Angie
pours herself another glass of champagne and watches the little bubbles fizz
and pop. She catches sight of her reflection on the curve of the glass, which
reflects a woman laden with misery. Her blue eyes are void of life. They carry
the depth of pain unknown to many around her. Her blond hair is frizzy and she's still wearing the same green velvet robe from this morning. This is going to be a long, solemn evening.
The
glass touches her lips and she drowns herself in the comfort of her drink. She drowns her misery in the bitterness of the champagne. The satisfaction lasts for a
couple of minutes, and then she’s back for more, tipping the bottle a little higher than before to get the
last of the champagne into her empty glass.
The lamp
hanging above her head suddenly blinks, reeling her consciousness back to
reality. Brian isn’t around to change the light bulbs anymore. In fact, he won’t
be around for a long time, possibly forever. Her eyes dart to the picture of
the two of them sitting on the mantelpiece, bordered by the crafty wooden frame she’d insisted they buy when they were in Italy last summer.
They
looked so happy in the picture. It had been a windy fall afternoon two years
back when their oldest son Maddox took that photo. Brian was wearing an old
navy sweater and Angie was in a cream turtleneck and a turquoise cardigan.
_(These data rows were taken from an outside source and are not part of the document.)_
/-! What it keeps, field by field. -/

theorem State.Apart.clock {s t : State} (h : s.Apart t) : t.clock = s.clock := by rw [h]
theorem State.Apart.time {s t : State} (h : s.Apart t) : t.time = s.time := by rw [h]
theorem State.Apart.cur {s t : State} (h : s.Apart t) : t.cur = s.cur := by rw [h]
theorem State.Apart.picked {s t : State} (h : s.Apart t) : t.picked = s.picked := by rw [h]
theorem State.Apart.agenda {s t : State} (h : s.Apart t) : t.agenda = s.agenda := by rw [h]
theorem State.Apart.deferred {s t : State} (h : s.Apart t) : t.deferred = s.deferred := by rw [h]
theorem State.Apart.inp {s t : State} (h : s.Apart t) : t.inp = s.inp := by rw [h]
theorem State.Apart.order {s t : State} (h : s.Apart t) : t.order = s.order := by rw [h]
theorem State.Apart.teams {s t : State} (h : s.Apart t) : t.teams = s.teams := by rw [h]
theorem State.Apart.blocks {s t : State} (h : s.Apart t) : t.blocks = s.blocks := by rw [h]
theorem State.Apart.jobs {s t : State} (h : s.Apart t) : t.jobs = s.jobs := by rw [h]
theorem State.Apart.orders {s t : State} (h : s.Apart t) : t.orders = s.orders := by rw [h]
theorem State.Apart.cm {s t : State} (h : s.Apart t) : t.cm = s.cm := by rw [h]
theorem State.Apart.cmBad {s t : State} (h : s.Apart t) : t.cmBad = s.cmBad := by rw [h]
theorem State.Apart.tails {s t : State} (h : s.Apart t) : t.tails = s.tails := by rw [h]
theorem State.Apart.feFail {s t : State} (h : s.Apart t) : t.feFail = s.feFail := by rw [h]
theorem State.Apart.replies {s t : State} (h : s.Apart t) : t.replies = s.replies := by rw [h]
theorem State.Apart.reserved {s t : State} (h : s.Apart t) : t.reserved = s.reserved := by rw [h]
theorem State.Apart.rcache {s t : State} (h : s.Apart t) : t.rcache = s.rcache := by rw [h]
theorem State.Apart.batches {s t : State} (h : s.Apart t) : t.batches = s.batches := by rw [h]
theorem State.Apart.verdicts {s t : State} (h : s.Apart t) : t.verdicts = s.verdicts := by rw [h]
theorem State.Apart.tables {s t : State} (h : s.Apart t) : t.tables = s.tables := by rw [h]
theorem State.Apart.spireRot {s t : State} (h : s.Apart t) : t.spireRot = s.spireRot := by rw [h]
theorem State.Apart.copies {s t : State} (h : s.Apart t) : t.copies = s.copies := by rw [h]
theorem State.Apart.promise {s t : State} (h : s.Apart t) : t.promise = s.promise := by rw [h]
theorem State.Apart.queues {s t : State} (h : s.Apart t) : t.queues = s.queues := by rw [h]
theorem State.Apart.qreqs {s t : State} (h : s.Apart t) : t.qreqs = s.qreqs := by rw [h]
theorem State.Apart.deposits {s t : State} (h : s.Apart t) : t.deposits = s.deposits := by rw [h]
theorem State.Apart.groups {s t : State} (h : s.Apart t) : t.groups = s.groups := by rw [h]
theorem State.Apart.posts {s t : State} (h : s.Apart t) : t.posts = s.posts := by rw [h]
theorem State.Apart.appends {s t : State} (h : s.Apart t) : t.appends = s.appends := by rw [h]
theorem State.Apart.watches {s t : State} (h : s.Apart t) : t.watches = s.watches := by rw [h]
theorem State.Apart.arrays {s t : State} (h : s.Apart t) : t.arrays = s.arrays := by rw [h]
theorem State.Apart.clusters {s t : State} (h : s.Apart t) : t.clusters = s.clusters := by rw [h]
theorem State.Apart.fePrev {s t : State} (h : s.Apart t) : t.fePrev = s.fePrev := by rw [h]
theorem State.Apart.atoms {s t : State} (h : s.Apart t) : t.atoms = s.atoms := by rw [h]
theorem State.Apart.atomTag {s t : State} (h : s.Apart t) : t.atomTag = s.atomTag := by rw [h]
theorem State.Apart.invs {s t : State} (h : s.Apart t) : t.invs = s.invs := by rw [h]
theorem State.Apart.discards {s t : State} (h : s.Apart t) : t.discards = s.discards := by rw [h]
theorem State.Apart.coh {s t : State} (h : s.Apart t) : t.coh = s.coh := by rw [h]
theorem State.Apart.ports {s t : State} (h : s.Apart t) : t.ports = s.ports := by rw [h]
theorem State.Apart.sess {s t : State} (h : s.Apart t) : t.sess = s.sess := by rw [h]
theorem State.Apart.peers {s t : State} (h : s.Apart t) : t.peers = s.peers := by rw [h]
theorem State.Apart.tdisp {s t : State} (h : s.Apart t) : t.tdisp = s.tdisp := by rw [h]
theorem State.Apart.doe {s t : State} (h : s.Apart t) : t.doe = s.doe := by rw [h]
theorem State.Apart.bel {s t : State} (h : s.Apart t) : t.bel = s.bel := by rw [h]
theorem State.Apart.team_eq {s t : State} (h : s.Apart t) (i : Nat) : t.team i = s.team i := by rw [h]; rfl
theorem State.Apart.block_eq {s t : State} (h : s.Apart t) (i : Nat) : t.block i = s.block i := by rw [h]; rfl
theorem State.Apart.job_eq {s t : State} (h : s.Apart t) (i : Nat) : t.job i = s.job i := by rw [h]; rfl
theorem State.Apart.group_eq {s t : State} (h : s.Apart t) (i : Nat) : t.group i = s.group i := by rw [h]; rfl
theorem State.Apart.queue_eq {s t : State} (h : s.Apart t) (i : Nat) : t.queue i = s.queue i := by rw [h]; rfl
They
had their arms around each other as they posed brightly for the camera on the
creaky old swing in their backyard, like a happily married old couple. The two
large oak trees in the background were solid and rooted to the ground, but the same could not be said about their marriage.
Yes,
even as Angie’s blue eyes were shining and Brian’s gray ones were crinkled at
the sides as he grinned, Angie knew their happiness was false. The joy depicted
in the picture was a deception to conceal all the bitter verbal lashings and
angry tears throughout their twenty years of marriage. Deception was a game
they played well. If the prize was separation, then they've both won.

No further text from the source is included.